As data generation continues to increase, linear performance scaling has become an absolute requirement for scale-out storage. Storage networks are like car…

As data generation continues to increase, linear performance scaling has become an absolute requirement for scale-out storage. Storage networks are like car roadway systems: if the road is not built for speed, the potential speed of a car does not matter. Even a Ferrari is slow on an unpaved dirt road full of obstacles.

Scale-out storage performance can be hindered by the Ethernet fabric that connects the storage nodes. NVIDIA accelerated Ethernet can remove performance bottlenecks, enabling maximum storage performance for applications in general, and AI/ML in particular.

Scale-out storage requires a strong network

Every second, 54,000 pictures are taken worldwide. By the time you read this, that number will be even higher. No matter what your business is, chances are you have massive amounts of data that must be stored and analyzed, with the amount growing every day. 

The old scale-up approach of using ever-larger storage filers has been replaced with a scale-out approach to deliver storage that scales linearly in both capacity and performance.

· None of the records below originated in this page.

-- ==== Sys2Proof/Machine/Place.lean ====
section
/-! DEFINITION. What the drive's reports of a pick, a place, an empty pick and an occupied place do to
columns, records, jobs and views (R4, R5, R69 to R76, R95, R107, R109, R112, R129 to R132). -/

namespace Sys2Proof.Machine

open Sys2Proof

/-! ### The pick (R128) -/

/-- The bin a pick takes into the hand for context `n`, from the transfer's source (R4, R95, R109,
R112): the last entry of the column; the AT_CHUTE IN record; the carried record; the IN_SLOT
record. -/
def pickedBin (s : State) (n : Nat) : Pos → Option BinId
  | .column c => topBin s c
  | .chute => (chuteRecord s .inward).map (·.body.bin)
  | .slot sd =>
    match (ctxOf s n).carried with
    | some (.foreign r) => some r.bin
    | _ => (recordAt s (.inSlot sd)).map (·.body.bin)
  | .park => none

/-- The tag check of a pick: a mismatch or NO_TAG sets SUSPECT_TAG on the record and TAG_FAULT on the
context, which keeps the tag read at its first tag fault (R4, R70, R95, R109, R112). -/
def checkTag (s : State) (n : Nat) (b : BinId) (tag : Option BinId) : State :=
  if tag = some b then s
  else
    modCtx (markTag s b) n (fun c =>
      if c.tagFault then c else { c with tagFault := true, binRead := tag })

/-- The pick of a current target: PICKED; with RESTORE the restore phase begins, else the lock and the
relocation list go (R64, R69, R72, R74). What the pick and the lock's release wake is woken in one
pass (R46). -/
def pickColumn (s : State) (n c : Nat) (b : BinId) (tag : Option BinId) : State :=
  let target := (ctxOf s n).step.any (fun t => t.kind = .delivery ∨ t.kind = .setBack)
  let drops := target && !(ctxOf s n).restore
  let lock := (ctxOf s n).lock
  let t := checkTag (popColumn s c) n b tag
  let u := if target then
      modCtx t n (fun k =>
        let k1 := setCurrent k .picked
        if k.restore then { k1 with restoring := true }
        else { k1 with lock := none, reloc := [] })
    else t
  wakeWhere u (fun _ w => w = .noRoom ∨ (drops ∧ some w = lock.map .columnLock))

/-- The pick of a put-away from the chute: the record leaves the away list, its entry turning into a
reservation, and the chute becomes EMPTY unless it is BLOCKED (R14, R95, R137). -/
def pickChute (s : State) (n : Nat) (b : BinId) (tag : Option BinId) : State :=
  let t := modCtx (leaveAway (setResidence s b .inHand) b) n (fun c => { c with reserved := true })
  let u := checkTag t n b tag
  if u.motion.chute = .inbound then chuteEmptied u else u

/-- The pick of a take or a reclaim: the carried record becomes a record of the node, CLASH-marked,
or the IN_SLOT record comes into the hand; the view becomes FREE and SLOT TAKEN is posted (R16, R109,
R112, R122). -/
def pickSlot (s : State) (n : Nat) (sd : Side) (b : BinId) (tag : Option BinId) : State :=
  let t := match (ctxOf s n).carried with
    | some (.foreign r) =>
      modCtx (putRecord s { body := clashMark s r, residence := .inHand }) n
        (fun c => { c with carried := some (.own b) })
    | _ => setResidence s b .inHand
  let viewTag := (view s sd).tag
  postSlotData (freeView (checkTag t n b tag) sd) sd (.taken b viewTag)

/-- The pick's effects by source (R128). -/
def pickAt (s : State) (n : Nat) (src : Pos) (b : BinId) (tag : Option BinId) : State :=
  match src with
  | .column c => pickColumn s n c b tag
  | .chute => pickChute s n b tag
  | .slot sd => pickSlot s n sd b tag
  | .park => s

/-- Whether the context of a set-down has ended before the pick, by a CHUTE CLEAR or a SLOT TAKEN (R97, R110,
R156). -/
def ownerEnded (s : State) (x : Xfer) (n : Nat) : Bool :=
  x.setDown ∧ ((ctxOf s n).state = .free ∨ (ctxOf s n).state = .ending)

/-- PICKED (R128, R130): the gantry becomes LOADED, the pick takes effect, and a set-down bound for the
chute or a slot is then redirected (R155); with its context ended it is a FAULT DRIVE (assumption 17). -/
def pickReport (s : State) (tag : Option BinId) : State :=
  match s.motion.gantry, s.motion.xfer with
  | .movingEmpty, some x =>
    match x.owner with
    | none => driveFault s
    | some n =>
      match if ownerEnded s x n then none else pickedBin s n x.src with
      | none => driveFault s
      | some b =>
        let x1 := { x with abandonSent := false }
        let t := pickAt
          (s.withMotion { s.motion with gantry := .loaded, xfer := some x1 }) n x.src b tag
        let u := modCtx t n (fun c =>
          { c with step := c.step.map (fun k => { k with bin := some b }) })
        if x.setDown then setDownLoaded u x1 else u
  | _, _ => unexpectedMotion s

/-! ### The place (R128) -/

/-- The effects of a PLACED on a column on the context's job (R66, R72, R74, R75). -/
def placeStep (c : Nat) (b : BinId) (k : Ctx) : Ctx :=
  match (k.step.map (·.kind)).getD .skipped with
  | .dig => { k with reloc := k.reloc ++ [{ bin := b, place := .column c }] }
  | .delivery => setCurrent k .waiting
  | .setBack =>
    { setCurrent k .taken with
      delivered := k.delivered + 1
      restorePartial := k.restorePartial || k.lock != some c }
  | .restore => { k with reloc := k.reloc.dropLast }
  | .skipped | .putAway => k

/-- PLACED on a column: the push, and the job's effects (R5). -/
def placeColumn (s : State) (n c : Nat) (b : BinId) : State :=
  restoreOver (modCtx (pushColumn s c b) n (placeStep c b)) n

/-- PLACED on the chute, a delivery: in one update the demand rises, the record becomes AT_CHUTE OUT and
fills the reservation, and the chute becomes OUTBOUND (R14, R33, R69). -/
def placeChute (s : State) (n : Nat) (b : BinId) : State :=
  let t := modRecord s b (fun r =>
    { r with
      body := { r.body with demand := min 7 (r.body.demand + 1) }
      residence := .atChute .outward })
  let u := modCtx (joinAway t b) n (fun c =>
    { setCurrent c .taken with delivered := c.delivered + 1, reserved := false })
  u.withMotion { u.motion with chute := .outbound, reason := .none }

/-- PLACED in a slot: the record becomes IN_SLOT, the view LOADED_OUT keeping its tag, and SLOT LOADED
is posted; a dug bin's entry reads "spilled" and the spilled count rises (R67, R96, R107). -/
def placeSlot (s : State) (n : Nat) (sd : Side) (b : BinId) : State :=
  let t := modView (setResidence s b (.inSlot sd)) sd (fun v =>
    { v with
      state := .loadedOut, ctx := none, bin := some b, resendOwed := false,
      loadRefused := false, claimTimer := none })
  let u := postSlotData t sd .loaded
  modCtx u n (fun c =>
    { c with
      spilled := c.spilled + 1
      reloc := if c.step.any (fun k => k.kind = .dig) then
          c.reloc ++ [{ bin := b, place := .spilled sd }]
        else c.reloc })

/-- The place's effects by destination (R128). -/
def placeAt (s : State) (n : Nat) (p : Pos) (b : BinId) : State :=
  match p with
  | .column c => placeColumn s n c b
  | .chute => placeChute s n b
  | .slot sd => placeSlot s n sd b
  | .park => s

/-- The dig remaining a notice reports after a step (R79). -/
def digAfter (c : Ctx) : Nat :=
  if c.step.any (fun k => k.kind = .dig) then c.digRemaining - 1 else 0

/-- The notice of a step boundary (R79). -/
def noticeBody (c : Ctx) : NoticeBody :=
  { target := c.cur + 1, bin := ((currentTarget c).map (·.bin)).getD 0, dig := digAfter c }

/-- The end of a context with HALT at a boundary: CANCEL_LATE when the step was a delivery placed on the
chute with no WAITING target left, HALTED otherwise (R78). -/
def haltEnd (s : State) (n : Nat) (kind : StepKind) (p : Pos) : State :=
  let c := ctxOf s n
  if kind = .delivery ∧ p = .chute ∧ hasTarget c .waiting = false then
    let t := modCtx s n (fun k =>
      { k with
        halt := false, cancelLate := true
        restorePartial := k.restorePartial || (k.restoring && !k.reloc.isEmpty) })
    endCtx t n (doneOutcome c) 0
  else endCtx s n .halted 0

/-- Whether a READY context of a level above the given one exists, one the event has woken counting as
READY (R43, R46). -/
def higherReady (s : State) (level : Nat) : Bool :=
  ctxNumbers.any (fun n => ((ctxOf s n).state = .ready ∨ isWoken s n) ∧ level < (ctxOf s n).level)

/-- The step boundary of a FETCH or VERIFY context (R43). -/
def boundary (s : State) (n : Nat) (kind : StepKind) (p : Pos) : State :=
  let c := ctxOf s n
  if c.halt then haltEnd s n kind p
  else if workDone c then endCtx s n (doneOutcome c) 0
  else if s.fire.node ≠ .run then pauseCtx s n
  else if higherReady s c.level then toHead s n
  else stepStart s n

/-- The end of a set-down's step for its PAUSED FETCH or VERIFY context (R77, R155). -/
def setDownEnd (s : State) (n : Nat) (kind : StepKind) (p : Pos) : State :=
  let c := ctxOf s n
  if c.halt then haltEnd s n kind p
  else if workDone c then endCtx s n (doneOutcome c) 0
  else s

/-- What follows a PLACED for the job of context `n`: a STOW, SPILL or RECLAIM is done; a FETCH or
VERIFY reaches its boundary, with its notice when it is ACTIVE (R43, R56, R95, R96, R109, R112). -/
def afterPlace (s : State) (n : Nat) (kind : StepKind) (p : Pos) (note : NoticeBody) : State :=
  match (ctxOf s n).kind with
  | .stow | .spill | .reclaim =>
    endCtx s n .complete (match p with | .column _ => 1 | _ => 0)
  | .fetch | .verify =>
    if (ctxOf s n).state = .active then
      boundary (if (ctxOf s n).notify then offerNotice s n note else s) n kind p
    else setDownEnd s n kind p

/-- A homing put-away's PLACED: the job is settled, and a drive recovery ends (R134, R135). -/
def placeHoming (s : State) (c : Nat) (b : BinId) : State :=
  let t := settleHand (pushColumn s c b) b (some c)
  if t.motion.recovery then endRecovery t else noPutAway t

/-- Whether a PLACED at a position is accepted: the commanded destination or the latest RETARGET's, and
the chute only while it is EMPTY (R128, R137). -/
def placeAccepted (s : State) (x : Xfer) (p : Pos) : Bool :=
  (p = x.dst ∨ some p = x.retarget) ∧ (p = .chute → s.motion.chute = .empty)

/-- An accepted PLACED of bin `b` for context `n` (R128). The step ended, so the context's next command
waits for this event's store update (R20). -/
def placeFor (s : State) (n : Nat) (p : Pos) (b : BinId) : State :=
  let kind := ((ctxOf s n).step.map (·.kind)).getD .skipped
  let note := noticeBody (ctxOf s n)
  let s1 := s.withSched { s.sched with stepEnded := some n }
  let s2 := modCtx (placeAt s1 n p b) n (fun c => { c with step := none })
  afterPlace s2 n kind p note

/-- PLACED (R128). -/
def placeReport (s : State) (p : Pos) : State :=
  match s.motion.gantry, s.motion.xfer, inHand s with
  | .loaded, some x, some r =>
    if placeAccepted s x p then
      let t := gantryIdle s
      match x.owner, p with
      | some n, _ => placeFor t n p r.body.bin
      | none, .column c => placeHoming t c r.body.bin
      | none, _ => driveFault s
    else driveFault s
  | _, _, _ => unexpectedMotion s

/-! ### EMPTY_PICK (R131) -/

/-- The settlement of the job whose pick found no bin, by source (R76, R95, R109, R110, R112). A chute that
had become BLOCKED meanwhile keeps its reason (R137; assumption 59). -/
def emptyPickJob (s : State) (n : Nat) : Pos → State
  | .column c => endCtx (markSuspect s c) n .positionFault 0
  | .chute =>
    let t := chuteRecordsAway s .inward
    endCtx (if t.motion.chute = .blocked then t else blockChute t .emptyPick) n .positionFault 0
  | .slot sd =>
    if (ctxOf s n).kind = .reclaim then
      if (ctxOf s n).takenAway then endCtx s n .removed 0
      else endCtx (modView s sd (fun v => { v with loadRefused := true })) n .positionFault 0
    else if (ctxOf s n).takenAway then endCtx (freeView s sd) n .removed 0
    else
      let viewTag := (view s sd).tag
      endCtx (answerSlot (freeView s sd) sd viewTag (.slotRefuse .busy)) n .positionFault 0
  | .park => s

/-- What an EMPTY_PICK leaves where the set-down's context has ended: a column is SUSPECT, a chute or a
slot is as it was (R131; assumption 68). -/
def emptyPickOver (s : State) : Pos → State
  | .column c => markSuspect s c
  | .chute | .slot _ | .park => s

/-- FAULT EMPTY_PICK (R131). -/
def emptyPickReport (s : State) : State :=
  match s.motion.gantry, s.motion.xfer with
  | .movingEmpty, some x =>
    match x.owner with
    | none => driveFault s
    | some n =>
      if ownerEnded s x n then emptyPickOver (gantryIdle s) x.src
      else emptyPickJob (gantryIdle s) n x.src
  | _, _ => unexpectedMotion s

/-! ### OCCUPIED_PLACE (R132) -/

/-- Marks the destination found occupied; a granted shelf is not loaded by a later step, its side staying MINE
until the context ends (R107, R132, R137). -/
def markOccupied (s : State) : Pos → State
  | .column c => markSuspect s c
  | .chute => if s.motion.chute = .empty then blockChute s .occupiedPlace else s
  | .slot sd =>
    modView s sd (fun v => if v.state = .mine then { v with shelfFull := true } else v)
  | .park => s

/-- A restore step that finds the target column occupied: its entry is removed as skipped (R76). -/
def skipOccupied (s : State) (n : Nat) : State :=
  if (ctxOf s n).step.any (fun k => k.kind = .restore) then
    restoreOver (modCtx s n (fun c =>
      { skipLast c with step := c.step.map (fun k => { k with kind := .skipped }) })) n
  else s

/-- FAULT OCCUPIED_PLACE (R132): the destination is marked and the bin in hand is retargeted, or the
event is taken as FAULT DRIVE when no column remains. -/
def occupiedPlaceReport (s : State) : State :=
  match s.motion.gantry, s.motion.xfer with
  | .loaded, some x =>
    let s1 := markOccupied s (destination x)
    let s2 := match x.owner with
      | none => s1
      | some n => skipOccupied s1 n
    match retargetChoice s2 x with
    | some c => retargetXfer s2 x c
    | none => driveFault s2
  | _, _ => unexpectedMotion s

/-! ### ABANDONED (R130) -/

/-- ABANDONED: the transfer ends with the hand empty, its step undone; a set-down's context with HALT
ends HALTED (R77, R130). -/
def abandonReport (s : State) : State :=
  match s.motion.gantry, s.motion.xfer with
  | .movingEmpty, some x =>
    if x.abandonSent then
      let t := gantryIdle s
      match x.owner with
      | none => t
      | some n =>
        let u := modCtx t n (fun c => { c with step := none })
        if (ctxOf u n).halt then endCtx u n .halted 0 else u
    else driveFault s
  | _, _ => unexpectedMotion s

/-! ### PARKED and HOMED (R126, R134, R156, R159, R163) -/

/-- PARKED: the gantry is IDLE at park; the shutdown sequence reaches the shutters (R156). -/
def parkedReport (s : State) : State :=
  match s.motion.gantry with
  | .parking =>
    let t := gantryIdle s
    if t.fire.node = .shutdown then closeShutters t else t
  | _ => unexpectedMotion s

/-- HOMED: the gantry is IDLE at park with the hand as reported, which is then reconciled by the node
state (R134, R156, R159, R163). -/
def homedReport (s : State) (hand : HandReport) : State :=
  match s.motion.gantry with
  | .homing =>
    let t := gantryIdle s
    match s.fire.node with
    | .homing => homeEnds t (.report hand)
    | .shutdown =>
      let u := reconcileHand t hand false
      closeShutters (if u.motion.gantry = .faulted then markFault u else u)
    | .resuming =>
      resumeOpen (if t.startup.reconciled then reconcileHand t hand true
        else homeEnds t (.report hand))
    | _ => reconcileHand t hand true
  | _ => unexpectedMotion s

end Sys2Proof.Machine
end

With scale-out storage, or distributed storage, several smaller nodes are configured and connected to act as one logical unit. A single file or object can be spread across many nodes. 

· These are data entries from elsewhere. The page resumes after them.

-- ==== Sys2Proof/Machine/Reset.lean ====
section
/-! DEFINITION. The commands of reset, the fire line, the detectors, the retained store and the periodic
timers. -/

namespace Sys2Proof.Machine

open Sys2Proof

/-! ### RESET (R163) -/

/-- The node state cleared as every chapter's reset rule leaves it, over the retained image, before the
start-up logic acts: straps read, the update in writing lost, the commands waiting kept (R20, R23, R59,
R99, R101, R126, R136, R139, R148, R161). -/
def clearedState (s : State) (p : StrapPins) : State :=
  { board := boardOf p
    inv := s.store.image
    store := { image := s.store.image, queue := [] }
    sched := Sched.blank
    stow := Stow.blank
    slots := { west := SlotView.blank, east := SlotView.blank, nextTag := 0 }
    motion :=
      { gantry := .off, power := false, xfer := none, held := none, timer := none,
        putAway := none, putAwayWaits := false, recovery := false, chute := .empty, reason := .none,
        shWest := Shutter.blank, shEast := Shutter.blank, shChute := Shutter.blank, out := [] }
    det := List.replicate 4 DetInput.blank
    fire :=
      { node := .homing, zones := 0, latch := false, chuteHold := false, closing := false,
        safeWithFault := false, resumeTo := .homing, opening := false, alarm := none }
    bus :=
      { seq := 0, turns := [], state := [], announce := [], replies := [], tx := none
        counters := { sent := 0, received := 0, voids := 0, losses := 0, dropped := 0 }
        nbWest := Neighbour.blank (if 1 < p.stn.toNat then some (p.stn.toNat - 1) else none)
        nbEast := Neighbour.blank (if p.stn.toNat < 31 then some (p.stn.toNat + 1) else none) }
    setup := Setup.default
    startup :=
      { reconciled := false, sense := none, homed := none,
        stateTimer := Setup.default.statePeriod, decayTimer := some Setup.default.decayPeriod }
    free := s.free
    pending := s.pending }

/-- A view is LOADED_OUT with a fresh claim tag and resend owed if a record stands IN_SLOT on its side
(R99, R102). -/
def resetView (s : State) (sd : Side) : State :=
  match recordAt s (.inSlot sd) with
  | none => s
  | some _ =>
    modView (bumpTag s) sd (fun v =>
      { v with
        state := .loadedOut, tag := s.slots.nextTag, resendOwed := true })

/-- The chute state the retained image gives (R136). -/
def resetChute (s : State) : State :=
  if (chuteRecord s .outward).isSome then s.withMotion { s.motion with chute := .outbound }
  else if (chuteRecord s .inward).isSome then s.withMotion { s.motion with chute := .inbound }
  else s

/-- Whether a pin level is the fire line's active one (R150). -/
def pinActive (s : State) (level : Bool) : Bool := level = s.board.activeHigh

/-- The fire line as read at reset: at its active level, all sixteen zones enter the set (R150). -/
def resetLine (s : State) (pin : Bool) : State :=
  if pinActive s pin then s.withFire { s.fire with latch := true, zones := allZones } else s

/-- SAFE as a reset with the fire-stop mark set finds it: POWER OFF sent, the shutters asked CLOSE, and the
sides and the chute CLOSED for fire as SHUTDOWN left them (R22, R140, R160; assumptions 23 and 49). -/
def startSafe (s : State) : State :=
  let t := sides.foldl (fun t sd => setFireCause t true sd) (setNode s .safe)
  askAll (powerOff (t.withFire { t.fire with chuteHold := true })) .closed

/-- Start-up in the reset's event: SAFE with the fire-stop mark set; SHUTDOWN with the fire line active; else
HOMING with POWER ON and the reconcile PARK (R161 to R163). -/
def startUp (s : State) : State :=
  if s.inv.fireStop then startSafe s
  else if s.fire.latch then enterShutdown s
  else if posts s then parkReconcile (powerOn s)
  else s

/-- RESET (R163). A STATE is posted whatever state the node enters (assumption 16); an overflow record for
which the away list has room after the reset moves in this event (R19, R23; assumption 52). -/
def resetNode (s : State) (p : StrapPins) (pin : Bool) : State :=
  let c := clearedState s p
  commit c (postState (settle (startUp (resetLine (resetChute (sides.foldl resetView c)) pin))))

/-- RESET: power-on or RST_N (R163). -/
def execReset (p : StrapPins) (pin : Bool) (s : State) : Host.Outcome State Fault Refusal :=
  .next (resetNode s p pin)

/-! ### FIRE_LINE_CHANGE (R150) -/

/-- The latch follows the pin; a change to the active level adds all sixteen zones (R150). -/
def lineChange (level : Bool) (s : State) : State :=
  if pinActive s level then
    if s.fire.latch then s else addZones (s.withFire { s.fire with latch := true }) allZones
  else s.withFire { s.fire with latch := false }

def execFireLineChange (level : Bool) (s : State) : Host.Outcome State Fault Refusal :=
  .next (fullEvent (lineChange level) s)

/-! ### SENSOR_SAMPLE (R141 to R143, R145) -/

/-- The grade a number stands for. -/
def gradeOf : Nat → Grade
  | 0 => .normal
  | 1 => .watch
  | 2 => .warn
  | _ => .alarm

/-- up: the highest k from 1 to 3 with m ≥ Tk, or 0 (R143). -/
def upGrade (t : Thresholds) (m : Nat) : Nat :=
  if t.t3 ≤ m then 3 else if t.t2 ≤ m then 2 else if t.t1 ≤ m then 1 else 0

/-- The fall of a grade: one step while WATCH or WARN and m < Tg − h, the test made again after each
step; ALARM is not tested (R143, R144). -/
def fallGrade (t : Thresholds) (m : Nat) : Grade → Grade
  | .normal => .normal
  | .watch => if m < t.t1 - t.h then .normal else .watch
  | .warn => if m < t.t2 - t.h then (if m < t.t1 - t.h then .normal else .watch) else .warn
  | .alarm => .alarm

/-- The grade after a good window of mean m (R143). -/
def nextGrade (t : Thresholds) (m : Nat) (g : Grade) : Grade :=
  if gradeNum g < upGrade t m then gradeOf (upGrade t m) else fallGrade t m g

/-- A window restarted from 0 and clear (R142). -/
def emptyWindow (i : DetInput) : DetInput := { i with acc := 0, count := 0, faultSeen := false }

/-- The completion of a window (R142, R143, R145). -/
def completeWindow (t : Thresholds) (n : Nat) (i : DetInput) : DetInput :=
  if i.faultSeen then emptyWindow { i with fault := true }
  else
    let g := nextGrade t (i.acc / n) i.grade
    emptyWindow
      { i with fault := false, mean := some (i.acc / n), grade := g, worst := maxGrade i.worst g }

/-- A sample taken into a window: a measurement is added, a fault reading sets fault-seen, and either is
counted; the N-th completes the window (R142). -/
def takeSample (t : Thresholds) (n reading : Nat) (i : DetInput) : DetInput :=
  let j := if reading < 1023 then { i with acc := i.acc + reading, count := i.count + 1 }
    else { i with faultSeen := true, count := i.count + 1 }
  if j.count < n then j else completeWindow t n j

/-- The thresholds of a type (R143). -/
def thresholdsOf (v : Setup) : InputType → Option Thresholds
  | .heat => some v.heat
  | .smoke => some v.smoke
  | .unfitted => none

/-- A sample arrives: discarded for an input of type NONE, else taken, with what a change of the bay
grade does (R141, R146). -/
def sample (input reading : Nat) (s : State) : State :=
  match s.det[input]?, thresholdsOf s.setup (s.setup.types.getD input .unfitted) with
  | some i, some t =>
    gradeChanged (bayGrade s)
      (s.withDet (s.det.set input (takeSample t s.setup.window reading i)))
  | _, _ => s

def execSensorSample (input reading : Nat) (s : State) : Host.Outcome State Fault Refusal :=
  .next (fullEvent (sample input reading) s)

/-! ### STORE_UPDATE_COMPLETE (R20) -/

/-- Every frame that stands in a place of its own, in the reply list or in the completion queue, but for a
pending ALARM, which no update delays (R151, R174). -/
def owedFrames (s : State) : List PFrame :=
  ((standing s).filter (fun p => p.1 ≠ .alarm)).map (·.2) ++ s.bus.replies ++
    s.sched.doneQ.map (donePFrame s)

/-- Whether a frame's posting waited in `was` and waits no longer (R20). -/
def nowPosted (was s : State) (f : PFrame) : Bool := unposted was f && !unposted s f

/-- The frames whose posting waited in `was` and waits no longer are posted: the answers among them join the
tail of the reply list's posted ones, and all count as posted now (R20, R114, R174; assumption 72). -/
def postLate (was s : State) : State :=
  s.withBus
    { s.bus with
      seq := s.bus.seq + 1
      turns := s.bus.turns.filter (fun p => (owedFrames s).any (fun f => f.seq = p.1)) ++
        ((owedFrames s).filter (nowPosted was s)).map (fun f => (f.seq, s.bus.seq))
      replies := s.bus.replies.filter (fun f => !nowPosted was s f) ++
        s.bus.replies.filter (nowPosted was s) }

/-- The oldest update of the retained store is complete; the frames that waited for it are posted, and the
gantry command that waited for it may go (R20). -/
def storeComplete (s : State) : State :=
  match s.store.queue with
  | [] => s
  | u :: us => postLate s (s.withStore { image := u.image, queue := us })

def execStoreUpdateComplete (s : State) : Host.Outcome State Fault Refusal :=
  .next (quietEvent storeComplete s)

/-! ### DECAY_TIMER_EXPIRY (R34) -/

/-- A record's demand falls by 1, to a floor of 0. -/
def decayRecord (r : BinRecord) : BinRecord :=
  { r with body := { r.body with demand := r.body.demand - 1 } }

/-- Every record decays, and the timer restarts; a stopped timer does not expire (R34). -/
def decay (s : State) : State :=
  if s.startup.decayTimer.isSome then
    let t := s.withInv { s.inv with records := s.inv.records.map decayRecord }
    t.withStartup { t.startup with decayTimer := some s.setup.decayPeriod }
  else s

def execDecayTimerExpiry (s : State) : Host.Outcome State Fault Refusal :=
  .next (quietEvent decay s)

/-! ### STATE_PERIOD_EXPIRY (R102, R160, R166, R168) -/

/-- Another state period without a frame from a neighbour (R101). -/
def ageNeighbour (s : State) (sd : Side) : State :=
  modNbr s sd (fun n => { n with sinceHeard := n.sinceHeard + 1 })

/-- A SLOT TAKEN owed on a side is posted again (R102). -/
def repostTaken (s : State) (sd : Side) : State :=
  match (view s sd).takenOwed with
  | none => s
  | some (b, tag) =>
    if (view s sd).pend.any (fun f => f.frame.payload = .slotTaken b ∧ f.frame.tag = tag) ∨
        SlotWait.taken b tag ∈ (view s sd).waiting then s
    else postSlotData s sd (.taken b tag)

/-- Whether a shutter has a fire reason to be closed (R160). -/
def fireReason (s : State) : ShutterId → Bool
  | .chute => fireStopped s
  | .west => fireStopped s ∨ (s.fire.node = .guarded ∧ sideAfire s .west)
  | .east => fireStopped s ∨ (s.fire.node = .guarded ∧ sideAfire s .east)

/-- In RUN, OPEN is asked again for a shutter that stands CLOSED or UNKNOWN with no fire reason
(R160). -/
def retryShutter (s : State) (sh : ShutterId) : State :=
  if s.fire.node = .run ∧ fireReason s sh = false ∧
      ((shutter s sh).state = .closed ∨ (shutter s sh).state = .unknown) then
    askShutter s sh .opened
  else s

/-- The state period expires: shutters are retried, owed SLOT TAKEN frames reposted, ANNOUNCE posted in
JOINING, and STATE posted; the timer restarts (R102, R160, R166, R168). The side frames are posted west
before east, the ANNOUNCE after them and the STATE last (assumption 73). -/
def statePeriod (s : State) : State :=
  let t := sides.foldl repostTaken (shutterIds.foldl retryShutter (sides.foldl ageNeighbour s))
  let u := if t.fire.node = .joining then postAnnounce t else t
  postState (u.withStartup { u.startup with stateTimer := u.setup.statePeriod })

def execStatePeriodExpiry (s : State) : Host.Outcome State Fault Refusal :=
  .next (fullEvent statePeriod s)

end Sys2Proof.Machine
end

As more scale is needed, additional storage nodes are easily added to increase both storage capacity and performance. This applies to both a traditional enterprise storage vendor solution, or a software-defined solution, with the software and hardware sourced independently. 

Distributed storage enables flexible scaling and cost efficiency, but requires a high-performance network to connect the storage nodes. Many data center switches are ill-suited to the unique traffic characteristics of storage, and in fact can cripple the performance of scale-out storage solutions.  

How storage traffic is different from traditional traffic

For many use cases, network traffic is consistent and homogeneous, and traditional Ethernet suffices. However, traffic generated by storage devices may cause the issues detailed below.

Network stress 

Current storage solutions benefit from faster SSDs and storage interfaces, such as NVMe and PCIe Gen 4 (soon PCIe Gen 5), that are designed to provide higher performance. 

Congestion 

When the storage fabric is saturated, network congestion becomes inevitable, just like roadway congestion when too much traffic is on the highway. Network congestion is particularly problematic for scale-out storage because each storage node is expected to offer fast data delivery. But when congestion occurs, many data center switches have a fairness problem, where some nodes will be slowed much more than others. A single file or object is usually spread across many nodes, so anything that slows a single node effectively slows the whole cluster.

Bursty traffic

Most storage workloads are bursty, generating intense data transfers and repeatedly requiring large amounts of bandwidth for short periods. When that happens, the network switch must use its buffer to absorb the burst until the transient burst is over, thus preventing packet loss. Otherwise, that packet loss will require data retransmissions, significantly deteriorating application performance.

Storage jumbo frames 

Traditional data center network traffic uses a maximum packet size (MTU) of 1.5 KB. Scale-out storage nodes perform better when they can use 9 KB “jumbo frames,” which increase throughput while reducing ‌CPU processing overhead. Many data center switches built with commodity switch ASICs perform poorly or unpredictably with jumbo frames.

Low latency 

One of the ways storage IOPs have improved is through the orders-of-magnitude latency reduction for the read/write operations in flash-based media. ‌However, those costly performance improvements can be lost when the network introduces high latency—especially due to excessive buffering.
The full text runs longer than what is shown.